In the VSM arm, infants were more likely to be up-to-date vs infants in the UC arm.

HealthDay News — Providing women with web-based vaccine information with social media applications during pregnancy is associated with a greater proportion of infants up-to-date on their vaccines, according to a study published in Pediatrics.
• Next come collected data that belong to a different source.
-- ==== Sys2Proof/Tests/Slice0.lean ====
section
/-! SUPPORT. Tests of the model, each on one step or one function, with expected results from spec/95_test_vectors.md, and
for every obligation with hypotheses a named witness that meets them. -/

namespace Sys2Proof.Tests

open Sys2Proof Sys2Proof.Machine

/-! ### The test configurations of 95_test_vectors.md, section 2 -/

/-- One table of 256 Words. -/
def tableOf (f : Nat → Nat) : Vector Word 256 :=
  ⟨((List.range 256).map fun i => BitVec.ofNat 32 (f i)).toArray, by simp⟩

/-- A ROM from the values of its entries. -/
def romOf (t : Nat → Nat → Nat) (rc : Nat → Nat) : Rom :=
  { tables := #v[tableOf (t 0), tableOf (t 1), tableOf (t 2), tableOf (t 3)]
    constants := ⟨((List.range 16).map fun p => BitVec.ofNat 32 (rc (p + 1))).toArray, by simp⟩ }

/-- RCT: `rotl32(0x9E3779B9, j - 1)`. -/
def rct (j : Nat) : Nat := ((0x9E3779B9#32).rotateLeft (j - 1)).toNat

/-- TZ with RCT. -/
def romTZ : Rom := romOf (fun _ _ => 0) rct

/-- TI with RCT. -/
def romTI : Rom := romOf (fun t i => i * 2 ^ (24 - 8 * t)) rct

/-- TX with RCT. -/
def romTX : Rom := romOf (fun t i => 0x9E3779B9 * (256 * t + i + 1)) rct

/-- A command in flight with every operand word written and DOUT unwritten. -/
def ready (rom : Rom) (key : Key) (din : Block) (cmd : Word) : State :=
  { State.reset with rom := rom, key := key, din := din, cmd := cmd, busy := true, wrKey := allWritten, wrDin := allWritten }

/-- The next state of an outcome passes a check. -/
def nextIs (o : Host.Outcome State Fault Refusal) (p : State → Bool) : Bool :=
  match o with
  | .next t => p t
  | _ => false

/-- The outcome is this fault. -/
def faultIs (o : Host.Outcome State Fault Refusal) (e : Fault) : Bool :=
  match o with
  | .fault e' => e == e'
  | _ => false

/-- The next turn faults in the spec's model for this reason. -/
def modelFaultIs (base : Nat) (s : State) (e : ModelFault) : Bool :=
  match modelTurn base s with
  | .fault e' => e == e'
  | _ => false

/-- The outcome is this refusal. -/
def refusedIs (o : Host.Outcome State Fault Refusal) (e : Refusal) : Bool :=
  match o with
  | .refused e' => e == e'
  | _ => false

/-! ### WellFormed: an ill-formed term for each check (R56, R58) -/

theorem test_wf_opc_refused : (CmdFields.wellFormed ⟨0, 0, 0, 0, 0x06⟩) = false ∧ (CmdFields.opcAssigned ⟨0, 0, 0, 0, 0x00⟩) = false := by decide

theorem test_wf_reserved_refused :
    (CmdFields.wellFormed ⟨0, 0, 1, 0, 0x01⟩) = false ∧ (CmdFields.wellFormed ⟨1, 0, 0, 0, 0x01⟩) = false := by decide

theorem test_wf_tsel_refused : (CmdFields.wellFormed ⟨0, 0, 0, 1, 0x05⟩) = false ∧ (CmdFields.wellFormed ⟨0, 0, 0, 1, 0x01⟩) = true := by decide

theorem test_wf_ridx_refused : (CmdFields.wellFormed ⟨0, 1, 0, 0, 0x02⟩) = false ∧ (CmdFields.wellFormed ⟨0, 1, 0, 0, 0x03⟩) = true := by decide

theorem test_wf_asm_refused :
    (AsmLine.wellFormed ⟨.tlu, [4]⟩ || AsmLine.wellFormed ⟨.tlu, []⟩ || AsmLine.wellFormed ⟨.ks, [16]⟩ ||
      AsmLine.wellFormed ⟨.g, [0]⟩ || AsmLine.wellFormed ⟨.f, [0]⟩ || AsmLine.wellFormed ⟨.dec, [0]⟩ ||
      AsmLine.wellFormed ⟨.rawCmd, [2 ^ 32]⟩) = false := by decide

/-! ### Decode and encode: words written out from R55 (V-E-1 to V-E-16) -/

theorem test_decode_legal :
    decode 0b00000000000000000000000100000001#32 = .ok (.tlu 1) ∧ decode 0b00000000000000000000001000000001#32 = .ok (.tlu 2) ∧
    decode 0b00000000000000000000000000000010#32 = .ok .g ∧ decode 0b00000000000001010000000000000011#32 = .ok (.ks 5) ∧
    decode 0b00000000000000000000000000000100#32 = .ok .f ∧ decode 0b00000000000000000000000000000101#32 = .ok .dec := by decide
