/-- A CAL scan in progress (R103, R104, R335). -/
structure Scan where
  cmd : Nat
  first : Nat
  last : Nat
  /-- Channels: 0 all, 1 even, 2 odd. -/
  sel : Nat
  m : Nat
  start : Nat
  stop : Nat
  step : Nat
  /-- The pass in progress: 0 the even channels, 1 the odd ones; its step value, and the pulses sent at it. -/
  odd : Nat
  value : Nat
  sent : Nat := 0
  /-- Frames to pass before the registers of the next step are written. -/
  gap : Nat := 0
  /-- The last pulse has been sent, and in which frame; or a proxy write to a port failed. -/
  ended : Bool := false
  endTick : Nat := 0
  failed : Option Nat := none
  /-- Frames into which pulses were sent lately, with pass and step value. -/
  recent : List (Nat × Nat × Nat) := []
  /-- By (512 × port + channel) × 2 + interpolator. -/
  series : Tab ScanSeries := []
  /-- Counters that were not zero when the scan began: 512 × port + channel → `CH_CALFAIL`, `CH_NOCAL`, `CH_RANGE`. -/
  base : Tab (Nat × Nat × Nat) := []
  deriving DecidableEq, Repr

/-- What HIST has counted of one channel: its hits, and its ToT bins (R336). -/
structure HistCh where
  hits : Nat := 0
  bins : Tab Nat := []
  deriving DecidableEq, Repr

/-- A HIST run: first port, frames, the first of them, and the channels that had hits by 512 × port + channel (R336). -/
structure HistRun where
  first : Nat
  frames : Nat
  from_ : Nat
  chans : Tab HistCh := []
  deriving DecidableEq, Repr

/-- Service processor and control RAM (R323–R337). -/
structure SpSt where
  stopped : Bool := false
  /-- Tick at which the comparator stopped the cores (R323). -/
  lsTick : Option Nat := none
  kickTick : Nat := 0
  trapTick : Option Nat := none
  /-- Written words of control RAM; in the firmware area a word not listed is the loaded slot's (R324, R325). -/
  cram : Tab (Option W64) := []
  /-- Slot whose payload the firmware area holds. -/
  fw : Option Nat := none
  /-- Words found uncorrectable and not written since. -/
  cramBad : List Nat := []
  scrubPos : Nat := 0
  passDirty : Bool := false
  /-- Tick at which the present pass began, and at which the last completed one had begun (R326, R379). -/
  passTick : Nat := 0
  lastPassTick : Nat := 0
  replies : List Reply := []
  taken : Option Taken := none
  longs : List LongCmd := []
  monPeriod : Option Nat := none
  monTick : Nat := 0
  calResults : List W64 := []
  /-- The CAL scan and the HIST run in progress. -/
  scan : Option Scan := none
  hist : Option HistRun := none
  /-- MON packets with results that wait for room in their queue. -/
  monOut : List (List W64) := []
  /-- When a mover timer last expired or was set, ns since power-on (R342). -/
  tmrAt : Tab Nat := []
  bkThawAt : Option Nat := none
  latch : Tab W32 := []
  /-- Answer to each master's last access: access error, data read (R18, R181, R312). -/
  answers : Tab (Bool × Nat) := []
  deriving DecidableEq, Repr

/-- A mover channel beside its registers (R338–R346). -/
structure MvCh where
  /-- The four words of the current descriptor (R339). -/
  desc : List W64 := []
  /-- Bytes of it moved, and bytes of the burst in progress still to move (R342). -/
  moved : Nat := 0
  released : Nat := 0
  halfDone : Bool := false
  /-- Running CRC-32C of the destination bytes before its final XOR (R343). -/
  crc : Nat := 0xFFFFFFFF
  /-- Firn lines that have returned for it: address, status, data (R237). -/
  got : List (Nat × Nat × List Byte) := []
  unwr : Bool := false
  short : Bool := false
  /-- Tick at which it entered WAIT. -/
  waitTick : Nat := 0
  /-- A power-down request waits for its descriptor, and the tick it was made in (R345). -/
  powerWait : Bool := false
  powerTick : Nat := 0
  /-- When a read of its source queue found it empty, ns since power-on (R343). -/
  emptyAt : Option Nat := none
  deriving DecidableEq, Repr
Jason M. Glanz, PhD, from Kaiser Permanente Colorado in Denver, and colleagues randomly assigned 888 pregnant women (in a 3-to-2-to-1 ratio) to a website with vaccine information and interactive social media components (VSM), a website with vaccine information (VI), or usual care (UC) in order to assess whether the interventions increase early childhood immunization from birth to age 200 days.

The researchers found that mean ranks for days undervaccinated were significantly lower in the VSM arm vs UC (P =.02), but not statistically different between the VI and UC (P =.08) or the VSM and VI arms (P =.63). 

The proportions of infants up-to-date at age 200 days were 92.5 in the VSM arm, 91.3 in the VI arm, and 86.6 in the UC group. In the VSM arm, infants were more likely to be up-to-date vs infants in the UC arm (odds ratio [OR], 1.92; 95% confidence interval [CI], 1.07 to 3.47). However, up-to-date status did not statistically differ between the VI and UC arms (OR, 1.62; 95% CI, 0.87 to 3) or between the VSM and VI arms (OR, 1.19, 95% CI, 0.7 to 2.03).

"Providing web-based vaccine information with social media applications during pregnancy can positively influence parental vaccine behaviors," conclude the authors.

Reference

Glanz JM, Wagner NM, Narwaney K, et al. Web-based social media intervention to increase vaccine acceptance: a randomized controlled trial [published online November 6, 2017]. Pediatrics. doi: 10.1542/peds.2017-1117.